Roy's largest root = max(λi).

This is the maximum eigenvalue of A = HE − 1. As a root is another name for an eigenvalue, this statistic is also called Roy's largest eigenvalue.

## Assumptions

• Observations are independent of one another. The usual MANOVA is not robust when the selection of one observation depends on selection of one or more earlier ones, as in the case of before-after and other repeated measures designs. However, there does exist a variant of MANOVA for repeated measures designs.
• The independent variables are categorical.
• The dependent variables are continuous and interval level.
• Equal group sizes. To the extent that group sizes are very unequal, statistical power diminishes.
• Adequate sample size. Small samples may have lower power. At a minimum, every cell must have more cases than there are dependent variables. With multiple factors and multiple dependents, group sizes fall below minimum levels more easily than in ANOVA/ANCOVA.
• Residuals are randomly distributed, forming a multivariate normal distribution around a mean of zero.
• Homoscedasticity or "homogeneity of variances and covariances": within each group formed by the categorical independents, the error variance of each interval dependent should be similar, as tested by Levene's test.
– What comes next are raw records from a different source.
/-- R28, R159, R308, R332, R417: where an access is tested: alignment first, then the scratch bounds; a counter of another context, and a
fenced counter that is read. -/
def Obligations.AccessTests : Prop :=
  ∀ (c : Ctx) (d : Dev) (m : MemForm) (f : Formed),
    (m.space = .generic → 0 < m.size → (f.addr % 2 ^ 64).toNat % m.size ≠ 0 → ∃ x, c.test d m f = .trap 0x03 0 x) ∧
    (m.space = .scratch → f.addr % m.size ≠ 0 → c.test d m f = .trap 0x03 0 (f.addr % 2 ^ 57).toNat) ∧
    (m.space = .scratch → f.addr % m.size = 0 → (f.addr < 0 ∨ (c.w.hdr.scratch : Int) < f.addr + m.size) →
      c.test d m f = .trap 0x05 0 (f.addr % 2 ^ 57).toNat) ∧
    (m.space = .scratch → f.addr % m.size = 0 → 0 ≤ f.addr → f.addr + m.size ≤ c.w.hdr.scratch →
      d.mem.owned = [] → ∃ a, c.test d m f = .ok a ∧ a.lane = f.lane ∧ a.pa = c.w.scratchAt c.core f.addr.toNat ∧
        a.data = BitVec.ofNat 128 f.data ∧ a.cmp = BitVec.ofNat 64 f.cmp) ∧
    (m.space = .counter → c.w.sup = false → (d.counter (f.addr.toNat % 4096)).ctx ≠ some c.w.ctx →
      c.test d m f = .trap causeProt 0 (64 * (f.addr.toNat % 4096))) ∧
    (m.space = .counter → c.w.sup = true ∨ (d.counter (f.addr.toNat % 4096)).ctx = some c.w.ctx → m.kind = .ecrd →
      (d.counter (f.addr.toNat % 4096)).fences ≠ [] → c.test d m f = .trap 0x14 1 0) ∧
    (∀ va w, m.space = .generic → va = (f.addr % 2 ^ 64).toNat → va % m.size = 0 → m.kind = .load → d.mem.owned = [] →
      d.lookup c.regs c.core c.w.asid va .rd = .ok w →
      ∃ a, c.test d m f = .ok a ∧ a.lane = f.lane ∧ a.va = BitVec.ofInt 64 f.addr ∧ a.pa = w.pa ∧ a.region = w.region ∧
        a.data = BitVec.ofNat 128 f.data)

/-- R185, R402: FENCE at .weft scope has no effect; at a wider scope it is one operation on the flags of the halves of its guarded threads. -/
def Obligations.FenceWord : Prop :=
  ∀ (s : State) (h : Hdr) (m : FenceMod) (c : Ctx), Issues s (.fence h m) c →
    (c.on = [] ∨ m.scope = .weft →
      exec (.fence h m) s = .next (settleWord (.fence h m) s c (.done s.dev (perCycle c.on.length 16) [] []))) ∧
    (c.on ≠ [] → m.scope ≠ .weft → s.dev.fencing c.run.ref = false →
      c.w.flagsFull (c.flagKeys m.fb ((c.on.map c.w.halfOf).eraseDups)) = false →
      ∃ (d : Dev) (o : MemOp) (w' : Weft), exec (.fence h m) s = .next (settleWord (.fence h m) s c (.done d (perCycle c.on.length 16) [] [])) ∧
        d.ops = s.dev.ops ++ [o] ∧ o.id = s.dev.nextOp ∧ o.ref = c.run.ref ∧ o.kind = .fence ∧ o.order = m.ord ∧ o.scope = m.scope ∧
        o.lanes = maskOf c.on ∧ o.accs = [] ∧ o.flags = c.flagKeys m.fb ((c.on.map c.w.halfOf).eraseDups) ∧
        d.weft? c.run.ref = some w' ∧ w'.flags = (c.w.addFlags o.flags).flags ∧ ({ w' with flags := c.w.flags, relPend := c.w.relPend } : Weft) = c.w ∧
        (∀ r, refKey r ≠ refKey c.run.ref → d.weft? r = s.dev.weft? r) ∧
        { d with ops := s.dev.ops, nextOp := s.dev.nextOp, wefts := s.dev.wefts } = s.dev)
Also, for each of the k groups formed by the independent variables, the covariance between any two dependent variables must be the same. When sample sizes are unequal, tests of group differences (Wilks, Hotelling, Pillai-Bartlett, GCR) are not robust when this assumption is violated.
• Sphericity. In a repeated measures design, the univariate ANOVA tables will not be interpreted properly unless the variance/covariance matrix of the dependent variables is circular in form. A spherical model implies that the assumptions of multiple univariate ANOVA is met, that the repeated contrasts are uncorrelated. When there is a violation of this assumption in a repeated measures design, the researcher should use MANOVA rather than multiple univariate ANOVA tests.
• Multivariate normal distribution. For purposes of significance testing, response (dependent) variables are assumed to have multivariate normal distributions. In practice, it is common to assume multivariate normality if each variable considered separately follows a normal distribution. MANOVA is robust in the face of most violations of this assumption if sample size is not small (e.g., < 15) and there are no outliers.
• No outliers. MANCOVA is highly sensitive to outliers in the covariates, its robustness against other types of non-normality notwithstanding.
• Covariates are linearly related or in a known relationship to the dependents. The form of the relationship between the covariate and the dependent must be known and most computer programs assume this relationship is linear, adjusting the dependent mean based on linear regression. Scatterplots of the covariate and the dependent for each of the k groups formed by the independents is one way to assess violations of this assumption. Covariates may be transformed (e.g., log transform) to establish a linear relationship.